Stored data entries:
theorem execTqPerm_keeps {a0 : Fin 4} {s : State} {t : State} (h : execTqPerm a0 s = .next t) : Keeps s t := by
  unfold execTqPerm at h; refine keeps_next h ?_; have h0 := Keeps.refl s
  repeat' first
    | with_reducible assumption
    | with_reducible apply State.requestOf_keeps

theorem execRowanRefresh_keeps {s : State} {t : State} (h : execRowanRefresh s = .next t) : Keeps s t := by
  unfold execRowanRefresh at h; refine keeps_next h ?_; have h0 := Keeps.refl s
  repeat' first
    | with_reducible assumption
    | with_reducible apply State.refresh_keeps
    | with_reducible apply keeps_ite

theorem execRelease_keeps {a0 : Fin 4} {s : State} {t : State} (h : execRelease a0 s = .next t) : Keeps s t := by
  unfold execRelease at h; refine keeps_next h ?_; have h0 := Keeps.refl s
  repeat' first
    | with_reducible assumption
    | with_reducible apply State.requestOf_keeps

theorem execCanRecoveryDone_keeps {a0 : Fin 6} {s : State} {t : State} (h : execCanRecoveryDone a0 s = .next t) : Keeps s t := by
  unfold execCanRecoveryDone at h; refine keeps_next h ?_; have h0 := Keeps.refl s
  repeat' first
    | with_reducible assumption
    | with_reducible apply State.wr_keeps
    | with_reducible apply State.setCanState_keeps
    | with_reducible apply keeps_ite

theorem execCanTxDone_keeps {a0 : Fin 6} {a1 : BitVec 7} {s : State} {t : State} (h : execCanTxDone a0 a1 s = .next t) : Keeps s t := by
  unfold execCanTxDone at h; refine keeps_next h ?_; have h0 := Keeps.refl s
  repeat' first
    | with_reducible assumption
    | with_reducible refine State.onlyIf_keeps ?_ (fun x_ k => ?_)
    | with_reducible apply State.wr_keeps
    | with_reducible apply State.setCanBit_keeps
    | with_reducible apply State.flag_keeps
    | with_reducible apply State.setWord_keeps
    | with_reducible apply State.canCount_keeps
    | with_reducible apply State.canReceive_keeps
    | with_reducible apply State.canFrameEnd_keeps
    | with_reducible apply keeps_ite
    | lift_lets -underBinder; intro x; try clear_value x
    | fail_if_no_progress beta_reduce
    | split

theorem execCanSyncDone_keeps {a0 : Fin 6} {s : State} {t : State} (h : execCanSyncDone a0 s = .next t) : Keeps s t := by
  unfold execCanSyncDone at h; refine keeps_next h ?_; have h0 := Keeps.refl s
  repeat' first
    | with_reducible assumption
    | with_reducible apply State.setCanState_keeps
    | with_reducible apply keeps_ite

theorem execCanFrameRx_keeps {a0 : Fin 6} {a1 : BitVec 31} {a2 : Fin 16} {a3 : Bool} {a4 : Bool} {a5 : Bool} {a6 : List (BitVec 8)} {a7 : BitVec 64} {a8 : BitVec 64} {s : State} {t : State} (h : execCanFrameRx a0 a1 a2 a3 a4 a5 a6 a7 a8 s = .next t) : Keeps s t := by
  unfold execCanFrameRx at h; refine keeps_next h ?_; have h0 := Keeps.refl s
  repeat' first
    | with_reducible assumption
    | with_reducible apply State.setCanBit_keeps
    | with_reducible apply State.canReceive_keeps
    | with_reducible apply State.wr_keeps
    | with_reducible apply State.canCount_keeps
    | with_reducible apply State.next_keeps
    | with_reducible apply State.canFrameEnd_keeps
    | with_reducible refine foldEach_keeps (fun a t k => ?_) _ ?_
    | with_reducible apply keeps_ite

theorem execCanArbitrationLost_keeps {a0 : Fin 6} {s : State} {t : State} (h : execCanArbitrationLost a0 s = .next t) : Keeps s t := by
  unfold execCanArbitrationLost at h; refine keeps_next h ?_; have h0 := Keeps.refl s
  repeat' first
    | with_reducible assumption
    | with_reducible apply State.canIdle_keeps
    | with_reducible apply keeps_ite

theorem execCanBusError_keeps {a0 : Fin 6} {a1 : Fin 6} {a2 : Bool} {a3 : Bool} {s : State} {t : State} (h : execCanBusError a0 a1 a2 a3 s = .next t) : Keeps s t := by
  unfold execCanBusError at h; refine keeps_next h ?_; have h0 := Keeps.refl s
  repeat' first
    | with_reducible assumption
    | with_reducible refine State.onlyIf_keeps ?_ (fun x_ k => ?_)
    | with_reducible apply State.canError_keeps

theorem execCanTxSelect_keeps {a0 : Fin 6} {a1 : Bool} {s : State} {t : State} (h : execCanTxSelect a0 a1 s = .next t) : Keeps s t := by
  unfold execCanTxSelect at h; refine keeps_next h ?_; have h0 := Keeps.refl s
  repeat' first
    | with_reducible assumption
    | with_reducible apply State.setCan_keeps
    | with_reducible apply State.canSelect_keeps
    | with_reducible apply keeps_ite

theorem execProtocolExceptionEvent_keeps {a0 : Fin 6} {s : State} {t : State} (h : execProtocolExceptionEvent a0 s = .next t) : Keeps s t := by
  unfold execProtocolExceptionEvent at h; refine keeps_next h ?_; have h0 := Keeps.refl s
  repeat' first
    | with_reducible assumption
    | with_reducible apply State.canError_keeps
    | with_reducible refine State.onlyIf_keeps ?_ (fun x_ k => ?_)
    | with_reducible apply State.setCanState_keeps
    | with_reducible apply State.canIdle_keeps
    | with_reducible apply State.flag_keeps
    | with_reducible apply State.canInit_keeps
    | with_reducible apply keeps_ite

theorem execBasicCommitDone_keeps {a0 : Fin 17} {s : State} {t : State} (h : execBasicCommitDone a0 s = .next t) : Keeps s t := by
  unfold execBasicCommitDone at h; refine keeps_next h ?_; have h0 := Keeps.refl s
  repeat' first
    | with_reducible assumption
    | with_reducible apply State.commitEnd_keeps

theorem execBasicCommit_keeps {a0 : Master} {a1 : Fin 17} {s : State} {t : State} (h : execBasicCommit a0 a1 s = .next t) : Keeps s t := by
  unfold execBasicCommit at h; refine keeps_next h ?_; have h0 := Keeps.refl s
  repeat' first
    | with_reducible assumption
    | with_reducible apply State.busErr_keeps
    | with_reducible refine State.busWrite_keeps ?_ (fun x_ k => ?_)
    | with_reducible apply State.commitStart_keeps
    | with_reducible apply keeps_ite

theorem execOutvoteWindowExpiry_keeps {a0 : Fin 3} {s : State} {t : State} (h : execOutvoteWindowExpiry a0 s = .next t) : Keeps s t := by
  unfold execOutvoteWindowExpiry at h; refine keeps_next h ?_; have h0 := Keeps.refl s
  repeat' first
    | with_reducible assumption
    | with_reducible apply State.clearCount_keeps
    | with_reducible apply keeps_ite
    | fail_if_no_progress beta_reduce
    | split

theorem execCpxInjGo_keeps {a0 : Master} {a1 : Fin 4} {a2 : Fin 32} {s : State} {t : State} (h : execCpxInjGo a0 a1 a2 s = .next t) : Keeps s t := by
  unfold execCpxInjGo at h; refine keeps_next h ?_; have h0 := Keeps.refl s
  repeat' first
    | with_reducible assumption
    | with_reducible refine State.winWrite_keeps ?_ (fun x_ k => ?_)
    | with_reducible apply State.injWrite_keeps

theorem execDcflush_keeps {a0 : Fin 3} {a1 : BitVec 32} {s : State} {t : State} (h : execDcflush a0 a1 s = .next t) : Keeps s t := by
  unfold execDcflush at h; refine keeps_next h ?_; have h0 := Keeps.refl s
  repeat' first
    | with_reducible assumption
    | with_reducible apply State.dFlush_keeps
    | with_reducible apply keeps_ite

theorem execJoinRdy_keeps {a0 : Master} {s : State} {t : State} (h : execJoinRdy a0 s = .next t) : Keeps s t := by
  unfold execJoinRdy at h; refine keeps_next h ?_; have h0 := Keeps.refl s
  repeat' first
    | with_reducible assumption
    | with_reducible refine State.winWrite_keeps ?_ (fun x_ k => ?_)
    | with_reducible apply State.joinRdyWrite_keeps

theorem execCpxResume_keeps {a0 : Master} {s : State} {t : State} (h : execCpxResume a0 s = .next t) : Keeps s t := by
  unfold execCpxResume at h; refine keeps_next h ?_; have h0 := Keeps.refl s
  repeat' first
    | with_reducible assumption
    | with_reducible refine State.winWrite_keeps ?_ (fun x_ k => ?_)
    | with_reducible apply State.pauseWrite_keeps

theorem execDcinv_keeps {a0 : Fin 3} {a1 : BitVec 32} {s : State} {t : State} (h : execDcinv a0 a1 s = .next t) : Keeps s t := by
  unfold execDcinv at h; refine keeps_next h ?_; have h0 := Keeps.refl s
  repeat' first
    | with_reducible assumption
    | with_reducible apply State.dDrop_keeps
    | with_reducible apply keeps_ite

theorem execCpxReportSend_keeps {s : State} {t : State} (h : execCpxReportSend s = .next t) : Keeps s t := by
  unfold execCpxReportSend at h; refine keeps_next h ?_; have h0 := Keeps.refl s
  repeat' first
    | with_reducible assumption
    | with_reducible apply State.sendReport_keeps
    | with_reducible apply State.setCpx_keeps
    | with_reducible apply keeps_ite

theorem execDcall_keeps {a0 : Fin 3} {a1 : BitVec 32} {s : State} {t : State} (h : execDcall a0 a1 s = .next t) : Keeps s t := by
  unfold execDcall at h; refine keeps_next h ?_; have h0 := Keeps.refl s
  repeat' first
    | with_reducible assumption
    | with_reducible apply State.dDrop_keeps
    | with_reducible apply State.dFlush_keeps
    | with_reducible apply keeps_ite

theorem execCpxPause_keeps {a0 : Master} {s : State} {t : State} (h : execCpxPause a0 s = .next t) : Keeps s t := by
  unfold execCpxPause at h; refine keeps_next h ?_; have h0 := Keeps.refl s
  repeat' first
    | with_reducible assumption
    | with_reducible refine State.winWrite_keeps ?_ (fun x_ k => ?_)
    | with_reducible apply State.pauseWrite_keeps

theorem execIrqSource_keeps {a0 : Fin 64} {s : State} {t : State} (h : execIrqSource a0 s = .next t) : Keeps s t := by
  unfold execIrqSource at h; refine keeps_next h ?_; have h0 := Keeps.refl s
  repeat' first
    | with_reducible assumption
    | with_reducible apply State.irqUpdate_keeps
    | with_reducible apply keeps_ite

theorem execCpxSplit_keeps {a0 : Master} {s : State} {t : State} (h : execCpxSplit a0 s = .next t) : Keeps s t := by
  unfold execCpxSplit at h; refine keeps_next h ?_; have h0 := Keeps.refl s
  repeat' first
    | with_reducible assumption
    | with_reducible refine State.winWrite_keeps ?_ (fun x_ k => ?_)
    | with_reducible apply State.splitWrite_keeps

theorem execCrst_keeps {a0 : Master} {a1 : Fin 3} {s : State} {t : State} (h : execCrst a0 a1 s = .next t) : Keeps s t := by
  unfold execCrst at h; refine keeps_next h ?_; have h0 := Keeps.refl s
  repeat' first
    | with_reducible assumption
    | with_reducible refine State.winWrite_keeps ?_ (fun x_ k => ?_)
    | with_reducible apply State.crstWrite_keeps

theorem execSyncPoint_keeps {a0 : BitVec 32} {a1 : BitVec 32} {a2 : BitVec 32} {s : State} {t : State} (h : execSyncPoint a0 a1 a2 s = .next t) : Keeps s t := by
  unfold execSyncPoint at h; refine keeps_next h ?_; have h0 := Keeps.refl s
  repeat' first
    | with_reducible assumption
    | with_reducible apply State.syncRearm_keeps
    | with_reducible apply State.signatures_keeps
    | with_reducible apply State.syncSteps_keeps
    | with_reducible apply keeps_ite

theorem execPairTestDone_keeps {a0 : BitVec 4} {s : State} {t : State} (h : execPairTestDone a0 s = .next t) : Keeps s t := by
  unfold execPairTestDone at h; refine keeps_next h ?_; have h0 := Keeps.refl s
  repeat' first
    | with_reducible assumption
    | with_reducible apply State.testDone_keeps
    | with_reducible apply State.setCpx_keeps
    | with_reducible refine State.onlyIf_keeps ?_ (fun x_ k => ?_)
    | with_reducible apply State.flag_keeps
    | with_reducible apply State.moveChecker_keeps
    | with_reducible apply keeps_ite

theorem execYewFillDone_keeps {s : State} {t : State} (h : execYewFillDone s = .next t) : Keeps s t := by
  unfold execYewFillDone at h; refine keeps_next h ?_; have h0 := Keeps.refl s
  repeat' first
    | with_reducible assumption
    | with_reducible apply State.setCpx_keeps
    | with_reducible apply keeps_ite

theorem execCheckerTest_keeps {a0 : Fin 4} {s : State} {t : State} (h : execCheckerTest a0 s = .next t) : Keeps s t := by
  unfold execCheckerTest at h; refine keeps_next h ?_; have h0 := Keeps.refl s
  repeat' first
    | with_reducible assumption
    | with_reducible apply State.setCpx_keeps
    | with_reducible apply State.bump_keeps
    | with_reducible apply State.checkerFault_keeps
    | with_reducible apply State.flag_keeps
    | with_reducible apply keeps_ite
    | fail_if_no_progress beta_reduce
    | split

theorem execJoinFillDone_keeps {s : State} {t : State} (h : execJoinFillDone s = .next t) : Keeps s t := by
  unfold execJoinFillDone at h; refine keeps_next h ?_; have h0 := Keeps.refl s
  repeat' first
    | with_reducible assumption
    | with_reducible apply State.setCpx_keeps
    | with_reducible apply keeps_ite

theorem execCpxJoin_keeps {a0 : Master} {s : State} {t : State} (h : execCpxJoin a0 s = .next t) : Keeps s t := by
  unfold execCpxJoin at h; refine keeps_next h ?_; have h0 := Keeps.refl s
  repeat' first
    | with_reducible assumption
    | with_reducible refine State.winWrite_keeps ?_ (fun x_ k => ?_)
    | with_reducible apply State.joinWrite_keeps

theorem execMtimeCompare_keeps {a0 : Fin 3} {s : State} {t : State} (h : execMtimeCompare a0 s = .next t) : Keeps s t := by
  unfold execMtimeCompare at h; refine keeps_next h ?_; have h0 := Keeps.refl s
  repeat' first
    | with_reducible assumption
    | with_reducible apply State.showMtip_keeps
    | with_reducible apply keeps_ite

theorem execLadderLock_keeps {a0 : Fin 24} {a1 : Fin 3} {s : State} {t : State} (h : execLadderLock a0 a1 s = .next t) : Keeps s t := by
  unfold execLadderLock at h; refine keeps_next h ?_; have h0 := Keeps.refl s
  repeat' first
    | with_reducible assumption
    | with_reducible apply State.showPwm_keeps
    | with_reducible apply State.showLadders_keeps
    | with_reducible apply State.wr2_keeps
    | with_reducible apply keeps_ite

theorem execOutmodeApply_keeps {a0 : Fin 24} {s : State} {t : State} (h : execOutmodeApply a0 s = .next t) : Keeps s t := by
  unfold execOutmodeApply at h; refine keeps_next h ?_; have h0 := Keeps.refl s
  repeat' first
    | with_reducible assumption
    | with_reducible apply State.restartLeg_keeps
    | with_reducible apply State.setLeg_keeps
    | with_reducible apply keeps_ite
    | fail_if_no_progress beta_reduce
    | split

theorem execSwnAccept_keeps {a0 : Fin 24} {a1 : Bool} {a2 : Fin 128} {s : State} {t : State} (h : execSwnAccept a0 a1 a2 s = .next t) : Keeps s t := by
  unfold execSwnAccept at h; refine keeps_next h ?_; have h0 := Keeps.refl s
  repeat' first
    | with_reducible assumption
    | with_reducible apply State.wr_keeps
    | with_reducible apply State.classSwn_keeps
    | with_reducible apply keeps_ite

TASK STATEMENT | Lines above with "execCanSyncDone" in them are the ones to copy.

SOLUTION |
theorem execCanSyncDone_keeps {a0 : Fin 6} {s : State} {t : State} (h : execCanSyncDone a0 s = .next t) : Keeps s t := by
  unfold execCanSyncDone at h; refine keeps_next h ?_; have h0 := Keeps.refl s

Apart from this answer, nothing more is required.